Monday, May 18, 2009

Detroit is our Future: The Detroit UnReal Estate Agency in Windsor




Across the river Detroit's Canadian twin city has been undergoing a comparatively protracted path of economic meltdown. This process is delayed as production in the auto industry reached its peak much later than in the US. Nevertheless the sprawl machine started up in the 1950s and it is still going strong in Windsor where it has spawned three new outlying townships (Tecumseh, Lakeshore, LaSalle) in the last twenty years. Commercial property owners have been busy boarding up and tearing down buildings in the city over the past couple of years, seemingly in final preparations for a funeral for the auto industry.
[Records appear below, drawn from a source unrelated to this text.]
@[simp] theorem State.generation_setPhase (s : State) (x : Exchange) (p : ExchangePhase) (i : EntrySlot) : (s.setPhase x p).generation i = s.generation i := by
  simp [State.generation]

@[simp] theorem State.req_setPhase (s : State) (x : Exchange) (p : ExchangePhase) (i : ReqSlot) : (s.setPhase x p).req i = s.req i := by
  simp [State.req]

@[simp] theorem State.noticeQueue_setPhase (s : State) (x : Exchange) (p : ExchangePhase) (i : ReqSlot) : (s.setPhase x p).noticeQueue i = s.noticeQueue i := by
  simp [State.noticeQueue]

@[simp] theorem State.entry_settleAttention (s : State) (i : EntrySlot) : (s.settleAttention).entry i = s.entry i := by
  simp [State.entry]

@[simp] theorem State.generation_settleAttention (s : State) (i : EntrySlot) : (s.settleAttention).generation i = s.generation i := by
  simp [State.generation]

@[simp] theorem State.req_settleAttention (s : State) (i : ReqSlot) : (s.settleAttention).req i = s.req i := by
  simp [State.req]

@[simp] theorem State.noticeQueue_settleAttention (s : State) (i : ReqSlot) : (s.settleAttention).noticeQueue i = s.noticeQueue i := by
  simp [State.noticeQueue]

@[simp] theorem State.noticeQueue_lowerAll (s : State) (i : ReqSlot) : (s.lowerAll).noticeQueue i = s.noticeQueue i := by
  simp [State.noticeQueue]

@[simp] theorem State.req_modifyEntry (s : State) (e : EntrySlot) (f : Entry → Entry) (i : ReqSlot) : (s.modifyEntry e f).req i = s.req i := by
  simp [State.req]

@[simp] theorem State.noticeQueue_modifyEntry (s : State) (e : EntrySlot) (f : Entry → Entry) (i : ReqSlot) : (s.modifyEntry e f).noticeQueue i = s.noticeQueue i := by
  simp [State.noticeQueue]

@[simp] theorem State.entry_modifyReq (s : State) (r : ReqSlot) (f : Requester → Requester) (i : EntrySlot) : (s.modifyReq r f).entry i = s.entry i := by
  simp [State.entry]

@[simp] theorem State.generation_modifyReq (s : State) (r : ReqSlot) (f : Requester → Requester) (i : EntrySlot) : (s.modifyReq r f).generation i = s.generation i := by
  simp [State.generation]

@[simp] theorem State.noticeQueue_modifyReq (s : State) (r : ReqSlot) (f : Requester → Requester) (i : ReqSlot) : (s.modifyReq r f).noticeQueue i = s.noticeQueue i := by
  simp [State.noticeQueue]

@[simp] theorem State.entry_setPort (s : State) (p : PortId) (q : Port) (i : EntrySlot) : (s.setPort p q).entry i = s.entry i := by
  simp [State.entry]

@[simp] theorem State.generation_setPort (s : State) (p : PortId) (q : Port) (i : EntrySlot) : (s.setPort p q).generation i = s.generation i := by
  simp [State.generation]

@[simp] theorem State.req_setPort (s : State) (p : PortId) (q : Port) (i : ReqSlot) : (s.setPort p q).req i = s.req i := by
  simp [State.req]

@[simp] theorem State.noticeQueue_setPort (s : State) (p : PortId) (q : Port) (i : ReqSlot) : (s.setPort p q).noticeQueue i = s.noticeQueue i := by
  simp [State.noticeQueue]

@[simp] theorem State.entry_clearEvents (s : State) (p : PortId) (i : EntrySlot) : (s.clearEvents p).entry i = s.entry i := by
  simp [State.entry]

@[simp] theorem State.generation_clearEvents (s : State) (p : PortId) (i : EntrySlot) : (s.clearEvents p).generation i = s.generation i := by
  simp [State.generation]

@[simp] theorem State.req_clearEvents (s : State) (p : PortId) (i : ReqSlot) : (s.clearEvents p).req i = s.req i := by
  simp [State.req]

@[simp] theorem State.noticeQueue_clearEvents (s : State) (p : PortId) (i : ReqSlot) : (s.clearEvents p).noticeQueue i = s.noticeQueue i := by
  simp [State.noticeQueue]

/-! ### The SEL falls and rises of a port -/

@[simp] theorem Port.startTransfer_phase (q : Port) (b : Bool) : (q.startTransfer b).phase = q.phase := by
  unfold Port.startTransfer; split <;> [rfl; split <;> rfl]
@[simp] theorem Port.startTransfer_response (q : Port) (b : Bool) : (q.startTransfer b).response = q.response := by
  unfold Port.startTransfer; split <;> [rfl; split <;> rfl]
@[simp] theorem Port.startTransfer_atnLow (q : Port) (b : Bool) : (q.startTransfer b).atnLow = q.atnLow := by
  unfold Port.startTransfer; split <;> [rfl; split <;> rfl]
@[simp] theorem Port.startTransfer_reset_sdo (q : Port) : (q.startTransfer true).sdo = .high := rfl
Henry Ford famously pronounced the demise of the city early on in the history of the auto industry: "we shall solve the city problem by leaving the city". Nowhere is this process more pronounced than in the Windsor neighborhood that bears his name: Ford Town (now Ford City). Drouillard Road is the main street that runs through this neighborhood. It was established around 1910 when Ford began to send auto parts from Detroit across the river for manufacturing in Canada in order to avoid tariffs levied on finished automobiles that were exported to Canada and other parts of the British Commonwealth. The growth and decline of this area was rapid: Ford City had reached its peak population in 1928 and by 1950 had been largely abandoned due to the closure of the main plant and the growth of the new suburbs, strip malls and other auto-related urban shifts.

Chrysler's assembly plant is currently the largest in Canada. The Chrysler complex covers approximately three square kilometers of southeast Windsor and is at the moment up for grabs. The security presence around the factory made it difficult to take pictures near any of the entrances.